Но такой школы не существовало, и, когда он поздно вечером приехал в Нью-Йорк, шел дождь и привокзальные улицы, казалось, окутывала атмосфера эротических преступлений. Он остановился в гостинице и, продолжая свои поиски истины, решил, что он не кто иной, как гомосексуальный девственник в дешевой гостинице. Он никогда не отдавал себе отчета в своем сходстве с тетей Гонорой, но, когда он размышлял, хрустя пальцами и вытягивая шею, ход его рассуждений был такой же, как у старой дамы. Если он станет педерастом, то станет им открыто. Он будет носить браслеты и прикалывать розу к петлице пиджака. Он будет организатором педерастов, их оратором и пророком. Он заставит общество, правительство и закон признать их право на существование. У них будут свои клубы, не какие-нибудь воры для тайных встреч, а широкие, публичные организации вроде Союза говорящих на английском языке. Больше всего угнетало Каверли то, что он оказался неспособен выполнить свои обязательства перед родителями; он сел к столу и написал письмо Лиэндеру.

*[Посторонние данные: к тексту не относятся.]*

-- ==== Sys2Proof/Laws/State.lean ====
section
/-! SUPPORT. What the plain updates of State leave alone, one lemma per field per update. -/

namespace Sys2Proof.Machine

@[simp] theorem State.setReg_pending (s : State) (a v : Nat) : (s.setReg a v).pending = s.pending := rfl
@[simp] theorem State.setReg_now (s : State) (a v : Nat) : (s.setReg a v).now = s.now := rfl
@[simp] theorem State.setReg_mem (s : State) (a v : Nat) : (s.setReg a v).mem = s.mem := rfl
@[simp] theorem State.setReg_memEpoch (s : State) (a v : Nat) : (s.setReg a v).memEpoch = s.memEpoch := rfl
@[simp] theorem State.setReg_badBursts (s : State) (a v : Nat) : (s.setReg a v).badBursts = s.badBursts := rfl
@[simp] theorem State.setReg_hostMem (s : State) (a v : Nat) : (s.setReg a v).hostMem = s.hostMem := rfl
@[simp] theorem State.setReg_freeCount (s : State) (a v : Nat) : (s.setReg a v).freeCount = s.freeCount := rfl
@[simp] theorem State.setReg_out (s : State) (a v : Nat) : (s.setReg a v).out = s.out := rfl
@[simp] theorem State.setReg_msixMasked (s : State) (a v : Nat) : (s.setReg a v).msixMasked = s.msixMasked := rfl
@[simp] theorem State.setReg_msixPending (s : State) (a v : Nat) : (s.setReg a v).msixPending = s.msixPending := rfl
@[simp] theorem State.setReg_vfSplit (s : State) (a v : Nat) : (s.setReg a v).vfSplit = s.vfSplit := rfl
@[simp] theorem State.setReg_perst (s : State) (a v : Nat) : (s.setReg a v).perst = s.perst := rfl
@[simp] theorem State.setReg_wardFence (s : State) (a v : Nat) : (s.setReg a v).wardFence = s.wardFence := rfl
@[simp] theorem State.setReg_pldm (s : State) (a v : Nat) : (s.setReg a v).pldm = s.pldm := rfl
@[simp] theorem State.setReg_wp (s : State) (a v : Nat) : (s.setReg a v).wp = s.wp := rfl
@[simp] theorem State.setReg_chiplets (s : State) (a v : Nat) : (s.setReg a v).chiplets = s.chiplets := rfl
@[simp] theorem State.setReg_ranges (s : State) (a v : Nat) : (s.setReg a v).ranges = s.ranges := rfl
@[simp] theorem State.setReg_accNet (s : State) (a v : Nat) : (s.setReg a v).accNet = s.accNet := rfl
@[simp] theorem State.setReg_accHeld (s : State) (a v : Nat) : (s.setReg a v).accHeld = s.accHeld := rfl
@[simp] theorem State.setReg_injects (s : State) (a v : Nat) : (s.setReg a v).injects = s.injects := rfl
@[simp] theorem State.setReg_staged (s : State) (a v : Nat) : (s.setReg a v).staged = s.staged := rfl
@[simp] theorem State.setReg_lsStaged (s : State) (a v : Nat) : (s.setReg a v).lsStaged = s.lsStaged := rfl
@[simp] theorem State.setReg_slotMem (s : State) (a v : Nat) : (s.setReg a v).slotMem = s.slotMem := rfl
@[simp] theorem State.setReg_mirror (s : State) (a v : Nat) : (s.setReg a v).mirror = s.mirror := rfl
@[simp] theorem State.setReg_mirrorAt (s : State) (a v : Nat) : (s.setReg a v).mirrorAt = s.mirrorAt := rfl
@[simp] theorem State.setReg_pins (s : State) (a v : Nat) : (s.setReg a v).pins = s.pins := rfl
@[simp] theorem State.setReg_regPort (s : State) (a v : Nat) : (s.setReg a v).regPort = s.regPort := rfl
@[simp] theorem State.setReg_census (s : State) (a v : Nat) : (s.setReg a v).census = s.census := rfl
@[simp] theorem State.setReg_resighted (s : State) (a v : Nat) : (s.setReg a v).resighted = s.resighted := rfl
@[simp] theorem State.setReg_sigs (s : State) (a v : Nat) : (s.setReg a v).sigs = s.sigs := rfl
@[simp] theorem State.setReg_sigNet (s : State) (a v : Nat) : (s.setReg a v).sigNet = s.sigNet := rfl
@[simp] theorem State.setReg_evts (s : State) (a v : Nat) : (s.setReg a v).evts = s.evts := rfl
@[simp] theorem State.setReg_rings (s : State) (a v : Nat) : (s.setReg a v).rings = s.rings := rfl
@[simp] theorem State.setReg_ghosts (s : State) (a v : Nat) : (s.setReg a v).ghosts = s.ghosts := rfl
@[simp] theorem State.setReg_softRegion (s : State) (a v : Nat) : (s.setReg a v).softRegion = s.softRegion := rfl
@[simp] theorem State.setReg_softClear (s : State) (a v : Nat) : (s.setReg a v).softClear = s.softClear := rfl
@[simp] theorem State.setReg_repairs (s : State) (a v : Nat) : (s.setReg a v).repairs = s.repairs := rfl
@[simp] theorem State.setReg_unrecorded (s : State) (a v : Nat) : (s.setReg a v).unrecorded = s.unrecorded := rfl
@[simp] theorem State.setReg_lastFetch (s : State) (a v : Nat) : (s.setReg a v).lastFetch = s.lastFetch := rfl
@[simp] theorem State.setReg_arbs (s : State) (a v : Nat) : (s.setReg a v).arbs = s.arbs := rfl
@[simp] theorem State.setReg_upds (s : State) (a v : Nat) : (s.setReg a v).upds = s.upds := rfl
@[simp] theorem State.setReg_updQueue (s : State) (a v : Nat) : (s.setReg a v).updQueue = s.updQueue := rfl
@[simp] theorem State.setReg_updOpen (s : State) (a v : Nat) : (s.setReg a v).updOpen = s.updOpen := rfl
@[simp] theorem State.setReg_deltaOpen (s : State) (a v : Nat) : (s.setReg a v).deltaOpen = s.deltaOpen := rfl
@[simp] theorem State.setReg_deltaNext (s : State) (a v : Nat) : (s.setReg a v).deltaNext = s.deltaNext := rfl
@[simp] theorem State.setReg_variants (s : State) (a v : Nat) : (s.setReg a v).variants = s.variants := rfl
@[simp] theorem State.setReg_varStaged (s : State) (a v : Nat) : (s.setReg a v).varStaged = s.varStaged := rfl
@[simp] theorem State.setReg_links (s : State) (a v : Nat) : (s.setReg a v).links = s.links := rfl
@[simp] theorem State.setReg_probeSeen (s : State) (a v : Nat) : (s.setReg a v).probeSeen = s.probeSeen := rfl
@[simp] theorem State.setReg_colls (s : State) (a v : Nat) : (s.setReg a v).colls = s.colls := rfl
@[simp] theorem State.setReg_fetches (s : State) (a v : Nat) : (s.setReg a v).fetches = s.fetches := rfl
@[simp] theorem State.setReg_keys (s : State) (a v : Nat) : (s.setReg a v).keys = s.keys := rfl
@[simp] theorem State.setReg_epochs (s : State) (a v : Nat) : (s.setReg a v).epochs = s.epochs := rfl
@[simp] theorem State.setReg_epochGone (s : State) (a v : Nat) : (s.setReg a v).epochGone = s.epochGone := rfl
@[simp] theorem State.setReg_prevSince (s : State) (a v : Nat) : (s.setReg a v).prevSince = s.prevSince := rfl
@[simp] theorem State.setReg_prevGrace (s : State) (a v : Nat) : (s.setReg a v).prevGrace = s.prevGrace := rfl
@[simp] theorem State.setReg_replay (s : State) (a v : Nat) : (s.setReg a v).replay = s.replay := rfl
@[simp] theorem State.setReg_ciphers (s : State) (a v : Nat) : (s.setReg a v).ciphers = s.ciphers := rfl
@[simp] theorem State.setReg_tx (s : State) (a v : Nat) : (s.setReg a v).tx = s.tx := rfl
@[simp] theorem State.setReg_streamNum (s : State) (a v : Nat) : (s.setReg a v).streamNum = s.streamNum := rfl
@[simp] theorem State.setReg_partners (s : State) (a v : Nat) : (s.setReg a v).partners = s.partners := rfl
@[simp] theorem State.setReg_rx (s : State) (a v : Nat) : (s.setReg a v).rx = s.rx := rfl
@[simp] theorem State.setReg_delta (s : State) (a v : Nat) : (s.setReg a v).delta = s.delta := rfl
@[simp] theorem State.setReg_sectT (s : State) (a v : Nat) : (s.setReg a v).sectT = s.sectT := rfl
@[simp] theorem State.setReg_hold (s : State) (a v : Nat) : (s.setReg a v).hold = s.hold := rfl
@[simp] theorem State.setReg_spanDue (s : State) (a v : Nat) : (s.setReg a v).spanDue = s.spanDue := rfl
@[simp] theorem State.setReg_snapDue (s : State) (a v : Nat) : (s.setReg a v).snapDue = s.snapDue := rfl
@[simp] theorem State.setReg_reports (s : State) (a v : Nat) : (s.setReg a v).reports = s.reports := rfl
@[simp] theorem State.setReg_ownAdded (s : State) (a v : Nat) : (s.setReg a v).ownAdded = s.ownAdded := rfl
@[simp] theorem State.setReg_covered (s : State) (a v : Nat) : (s.setReg a v).covered = s.covered := rfl
@[simp] theorem State.setReg_handoffs (s : State) (a v : Nat) : (s.setReg a v).handoffs = s.handoffs := rfl
@[simp] theorem State.setReg_handing (s : State) (a v : Nat) : (s.setReg a v).handing = s.handing := rfl
@[simp] theorem State.setReg_serveBufs (s : State) (a v : Nat) : (s.setReg a v).serveBufs = s.serveBufs := rfl
@[simp] theorem State.setReg_snapFetch (s : State) (a v : Nat) : (s.setReg a v).snapFetch = s.snapFetch := rfl
@[simp] theorem State.setReg_pwr (s : State) (a v : Nat) : (s.setReg a v).pwr = s.pwr := rfl
@[simp] theorem State.setReg_clocks (s : State) (a v : Nat) : (s.setReg a v).clocks = s.clocks := rfl
@[simp] theorem State.setReg_calTaken (s : State) (a v : Nat) : (s.setReg a v).calTaken = s.calTaken := rfl
@[simp] theorem State.setReg_temps (s : State) (a v : Nat) : (s.setReg a v).temps = s.temps := rfl
@[simp] theorem State.setReg_fw (s : State) (a v : Nat) : (s.setReg a v).fw = s.fw := rfl
@[simp] theorem State.setReg_pads (s : State) (a v : Nat) : (s.setReg a v).pads = s.pads := rfl
@[simp] theorem State.setReg_wardDue (s : State) (a v : Nat) : (s.setReg a v).wardDue = s.wardDue := rfl
@[simp] theorem State.setReg_warmDue (s : State) (a v : Nat) : (s.setReg a v).warmDue = s.warmDue := rfl
@[simp] theorem State.setReg_dump (s : State) (a v : Nat) : (s.setReg a v).dump = s.dump := rfl
@[simp] theorem State.setReg_remote (s : State) (a v : Nat) : (s.setReg a v).remote = s.remote := rfl
@[simp] theorem State.setReg_fetched (s : State) (a v : Nat) : (s.setReg a v).fetched = s.fetched := rfl
@[simp] theorem State.setReg_units (s : State) (a v : Nat) : (s.setReg a v).units = s.units := rfl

Утренним поездом Каверли приехал в "Светлый приют" и при виде брата подумал о том, как прочна была их дружба. Они обнялись, обменялись увесистыми тумаками, сели в старый "роллс-ройс", и через мгновение Каверли перешел от мучительных опасений к жизни, казавшейся здоровой и простой, напоминавшей ему только о хорошем. Разве может быть плохо, спрашивал он сам себя, что он мысленно как бы вернулся в отчий дом? Разве может быть плохо, что он чувствует себя так, словно он опять на ферме и просто едет в Травертин, чтобы участвовать на "Торне" в соревнованиях? Они проехали ворота и пошли пешком через парк; Мозес тем временем рассказывал, что будет жить в "Светлом приюте" только до осени, что для Мелисы это родной дом. Башни и зубчатые стены произвели на Каверли большое впечатление, но он не удивился, потому что в его восприятие мира всегда входило убеждение, что Мозес будет счастливей, чем он. Мелиса еще лежала в постели, но скоро должна была сойти вниз. Они собирались устроить пикник у плавательного бассейна.